(Task details): Below are some records; quote exactly the lines from the one that contains "(R98, R99). -/" through the one that contains "else if op = 0x0F#8", inclusive, and no others.

(Records for the exercise):
/-- Settles O16: each word is its fields at their places, and each code's table gives its number. -/
theorem registerReads : Obligations.RegisterReads := by
  intro s
  refine ⟨rfl, configWord_toNat s.cfg, (statusWord_toNat s).trans ?_,
    (interpWord_toNat s.snap).trans ?_, rfl, rfl, rfl, BitVec.toNat_setWidth_of_le (by decide),
    BitVec.toNat_setWidth_of_le (by decide), BitVec.toNat_setWidth_of_le (by decide),
    BitVec.toNat_setWidth_of_le (by decide), BitVec.toNat_setWidth_of_le (by decide), ?_,
    fun a ha => hostRead_unmapped ha s⟩
  · congr
    · cases h : s.seq.phase <;> simp [busy, h]
    · cases s.seq.op <;> rfl
    · cases s.status.rejCause <;> rfl
    · cases s.status.errCode <;> rfl
    · cases s.status.errPhase <;> rfl
  · simp only [wsClassBits_wsClass_toNat, sentinel_eq_decide, overRange, ← Bool.decide_or,
      mul_toNat_decide]
  · obtain ⟨hon, hoff⟩ := paramsValue s
    cases hw : s.hw.hasCsum with
    | true => exact hon hw
    | false => exact hoff hw

end Sys2Proof.Machine
end

section
/-! 30_encoding.md: the host operations a `CMD` word selects (R98, R99), the encoding and its inverse over both spaces of
the opcode table (R92, R98), and the shape of the request frames (R90, R91). -/

namespace Sys2Proof.Machine

/-! ### The encoding and its inverse -/

/-- The operation code decides, and the ignored bits come through as they are (R98, R99). -/
theorem decode_cmdWord_append (x : BitVec 24) (op : Byte) :
    decode (.cmdWord (x ++ op)) =
      if op = 0x00#8 then .instr (.nop x)
      else if op = 0x01#8 then .instr (.init x)
      else if op = 0x02#8 then .instr (.measure x)
      else if op = 0x0F#8 then .instr (.abort x)
      else .rejected .illegalOp := by
  simp only [decode, decodeHostOp, opcodeOf_append, ignoredOf_append]

theorem decode_frame (c : WireCmd) :
    decode (.frameBytes (frame c)) = .instr (Instr.ofCmd c) :=
  decodeFrame_frame c

theorem decode_encode (i : Instr) : decode (encode i) = .instr i := by
  cases i with
  | nop x => exact decode_cmdWord_append x 0x00#8
  | init x => exact decode_cmdWord_append x 0x01#8
  | measure x => exact decode_cmdWord_append x 0x02#8
  | abort x => exact decode_cmdWord_append x 0x0F#8
  | close => exact decode_frame .close
  | readSerial => exact decode_frame .readSerial
  | openCmd => exact decode_frame .openCmd
  | setCont => exact decode_frame .setCont
  | readConc => exact decode_frame .readConc
  | readPc => exact decode_frame .readPc

/-- A word with a given operation code is its ignored bits joined above it. -/
theorem cmdWordOf_ignoredOf {w : Word} {op : Byte} (h : opcodeOf w = op) :
    cmdWordOf (ignoredOf w) op = w :=
  h ▸ ignoredOf_append_opcodeOf w

theorem eq_encode_of_decodeHostOp {w : Word} {i : Instr} (h : decodeHostOp w = .instr i) :
    .cmdWord w = encode i := by
  unfold decodeHostOp at h
  split at h
  · next hop => cases h; rw [encode, cmdWordOf_ignoredOf hop]
  split at h
  · next hop => cases h; rw [encode, cmdWordOf_ignoredOf hop]
  split at h
  · next hop => cases h; rw [encode, cmdWordOf_ignoredOf hop]
  split at h
  · next hop => cases h; rw [encode, cmdWordOf_ignoredOf hop]
  · cases h

/-- A byte list that decodes to an instruction is the frame of a row of the table (R92). -/
theorem exists_frame_of_decodeFrame {bs : List Byte} {i : Instr} (h : decodeFrame bs = .instr i) :
    ∃ c, bs = frame c := by
  by_contra hne
  have hno : ∀ c, bs ≠ frame c := fun c hc => hne ⟨c, hc⟩
  simp only [decodeFrame, if_neg (hno _)] at h
  split_ifs at h

theorem eq_encode_of_decodeFrame {bs : List Byte} {i : Instr} (h : decodeFrame bs = .instr i) :
    .frameBytes bs = encode i := by
  obtain ⟨c, rfl⟩ := exists_frame_of_decodeFrame h
  cases (decodeFrame_frame c).symm.trans h
  cases c <;> rfl

/-- Settles O2: decoding undoes encoding, and in each space a code that decodes is the encoding. -/
theorem decodeIffEncode : Obligations.DecodeIffEncode := by
  intro c i
  refine ⟨fun h => ?_, fun h => h ▸ decode_encode i⟩
  cases c with
  | cmdWord w => exact eq_encode_of_decodeHostOp h
  | frameBytes bs => exact eq_encode_of_decodeFrame h

/-! ### Host operations by their code -/

theorem decode_cmdWord_illegal (x : BitVec 24) {op : Byte} (h0 : op ≠ 0x00#8) (h1 : op ≠ 0x01#8)
    (h2 : op ≠ 0x02#8) (hF : op ≠ 0x0F#8) :
    decode (.cmdWord (x ++ op)) = .rejected .illegalOp := by
  rw [decode_cmdWord_append, if_neg h0, if_neg h1, if_neg h2, if_neg hF]

/-- Settles O1: a legal code gives the encoding of its operation, any other code is illegal. -/
theorem hostOpcodeSelectsOperation : Obligations.HostOpcodeSelectsOperation := by
  refine fun x op => ⟨?_, ?_, ?_, ?_, decode_cmdWord_illegal x⟩
  · rintro rfl; exact decode_encode (.nop x)
  · rintro rfl; exact decode_encode (.init x)
  · rintro rfl; exact decode_encode (.measure x)
  · rintro rfl; exact decode_encode (.abort x)

/-- Settles O3: a word of the tables is the encoding of its instruction; the two negative vectors and the
numbering of the two table words are computed. -/
theorem tableWordsDecode : Obligations.TableWordsDecode :=
  ⟨decode_encode (.nop 0xFFFFFF#24), decode_encode (.init 0x123456#24),
    decode_encode (.measure 0#24), decode_encode (.abort 0#24), by decide, decode_frame .close,
    decode_frame .readSerial, decode_frame .setCont, by decide, by decide, by decide⟩

/-! ### The shape of the frames -/

theorem sum8_concat (bs : List Byte) (b : Byte) :
    Frame.sum8 (bs ++ [b]) = Frame.sum8 bs + b :=
  List.foldl_append

/-- The last byte of a list whose sum is 0 is the negated sum of the bytes before it (R91). -/
theorem eq_neg_sum8_of_sum8_concat_eq_zero {bs : List Byte} {b : Byte}
    (h : Frame.sum8 (bs ++ [b]) = 0#8) : b = 0#8 - Frame.sum8 bs := by
  rw [sum8_concat] at h
  rw [← h, add_sub_cancel_left]

theorem frame_wellFormed (c : WireCmd) : Frame.wellFormed (frame c) = true := by
  cases c <;> rfl

/-- The checks of R90 and R91 leave a lead byte, a length byte, a body and a last byte. -/
theorem exists_parts_of_wellFormed {bs : List Byte} (h : Frame.wellFormed bs = true) :
    ∃ (l : Byte) (body : List Byte) (cs : Byte),
      bs = 0x11#8 :: l :: (body ++ [cs]) ∧ body.length = l.toNat ∧ Frame.sum8 bs = 0#8 := by
  simp only [Frame.wellFormed, Bool.and_eq_true] at h
  obtain ⟨⟨hlead, hlen⟩, hsum⟩ := h
  match bs with
  | [] | [_] => cases hlen
  | a :: l :: rest =>
    obtain rfl : a = 0x11#8 := by simpa [Frame.leadOk] using hlead
    have hrest : rest.length = l.toNat + 1 := by simpa [Frame.lengthOk] using hlen
    obtain ⟨body, cs, rfl⟩ : ∃ body cs, rest = body ++ [cs] :=
      rest.eq_nil_or_concat'.resolve_left (List.ne_nil_of_length_eq_add_one hrest)
    exact ⟨l, body, cs, rfl, by simpa using hrest, eq_of_beq hsum⟩

/-- Settles O4: every frame passes the checks of R90 and R91, and the table of R92 is written out. -/
theorem framesHaveTheirShape : Obligations.FramesHaveTheirShape := by
  refine ⟨fun c => ⟨frame_length c, flen_le c, rlen_pos c, rlen_le c, ?_⟩, rfl⟩
  obtain ⟨l, body, cs, hbs, hbody, hsum⟩ := exists_parts_of_wellFormed (frame_wellFormed c)
  have hlen : flen c = l.toNat + 3 := by rw [← frame_length, hbs, ← hbody]; simp
  have hcs : cs = 0#8 - Frame.sum8 (0x11#8 :: l :: body) :=
    eq_neg_sum8_of_sum8_concat_eq_zero ((congrArg Frame.sum8 hbs).symm.trans hsum)
  exact ⟨l, body, cs, hbs, hbody, hlen, hsum, hcs⟩

end Sys2Proof.Machine
end

section
/-! 40_wire_exchanges.md: the exchange primitive, phase by phase (R122 to R125), the frame of the six exchanges (R120 to
R132), and a whole exchange under the minimal schedule (70_reset_and_hazards.md R282). -/

namespace Sys2Proof.Machine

(Output of the task):
/-- The operation code decides, and the ignored bits come through as they are (R98, R99). -/
theorem decode_cmdWord_append (x : BitVec 24) (op : Byte) :
    decode (.cmdWord (x ++ op)) =
      if op = 0x00#8 then .instr (.nop x)
      else if op = 0x01#8 then .instr (.init x)
      else if op = 0x02#8 then .instr (.measure x)
      else if op = 0x0F#8 then .instr (.abort x)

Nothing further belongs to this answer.